> TO DO:
List each line of the data that holds the word "events".
*** LISTED RECORDS Section Begins ***
-- ==== Sys2Proof/Certificates/Slice0/Obligations.lean ====
section
/-! DEFINITION. The statements about CORE. Each docstring names the rule or section of spec/ it rests on. -/

namespace Sys2Proof.Claims

open Sys2Proof.Machine Sys2Proof.Config

/-- Buffer `b` holds exactly the bytes `B`, from index 0 on, and no value elsewhere. -/
def holdsBytes (s : State) (b : Space) (B : List Byte) : Prop := ∀ i, (s.buf b).read i = B[i]?

/-- Every byte of memory reads as before, except those `stored` names. -/
def keepsBytes (s t : State) (stored : Space → Nat → Prop) : Prop :=
  ∀ c i, ¬ stored c i → (t.buf c).read i = (s.buf c).read i

/-- What no unit operation but ENCODE writes: the pending events, the latches, STATUS, and the orchestrator's
registers with the flag IS_PAIR. -/
def keepsControl (s t : State) : Prop :=
  t.events = s.events ∧ t.latches = s.latches ∧ t.status = s.status ∧ t.orch = s.orch

/-- The parameter block of a command (47_orchestrator.md R187, R188). -/
def blockOf (c : Command) (param : Half) : Vector Byte 3 :=
  if takesParam c then paramBlock (clamp param) else #v[0, 0, 0]

/-- The `n`-th key-stream bit of a key: bit 6 of the processed key after `n` steps (44_bitperm.md R140). -/
def keyBit (P : Params) (key : Byte) (n : Nat) : Bool := (P.pkStep^[n] (pkInit P key)).getLsbD 6

/-- The key-stream byte for position `p`: its bit `m` is the key-stream bit of the step at which position `m`
of byte `p` is visited (44_bitperm.md R140, `KS(key)[p]`). -/
def keyStream (P : Params) (key : Byte) (p : Nat) : Byte :=
  BitVec.ofFnLE fun m => keyBit P key (8 * p + (P.bitSeq.symm m).val)

/-- Driving select `sel` with the operand values `x` gives no operation: the decoder rejects it as `r`, and a
step that it is presented to is refused as `q`. -/
def refusedAs (sel : BitVec 4) (x : OpWires) (r : Reject) (q : Refusal) : Prop :=
  decode (.op sel x) = .error r ∧
  ∀ (s : State) (rest : List Event), s.events = .op sel x :: rest → step s = .refused q

/-- One step of a reflected CRC: bit 0 tested before the right shift, polynomial `0x8408` (the X-25 parameters
are general knowledge in the spec, 40_crc16.md R105). -/
def x25Step (c : Half) : Half := if c.getLsbD 0 then (c >>> 1) ^^^ 0x8408 else c >>> 1

/-- Fold one byte into a reflected CRC: XOR into its low byte, then eight steps. -/
def x25Byte (c : Half) (b : Byte) : Half := x25Step^[8] (c ^^^ b.setWidth 16)

/-- CRC16/X-25 of consecutive bytes, written on its own: initial value `0xFFFF`, final XOR `0xFFFF`
(40_crc16.md R105). -/
def x25 (bytes : List Byte) : Half := bytes.foldl x25Byte 0xFFFF ^^^ 0xFFFF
*** LISTED RECORDS Section Ends ***
> RESPONSE FOR THIS EXERCISE:
/-- What no unit operation but ENCODE writes: the pending events, the latches, STATUS, and the orchestrator's
  t.events = s.events ∧ t.latches = s.latches ∧ t.status = s.status ∧ t.orch = s.orch
  ∀ (s : State) (rest : List Event), s.events = .op sel x :: rest → step s = .refused q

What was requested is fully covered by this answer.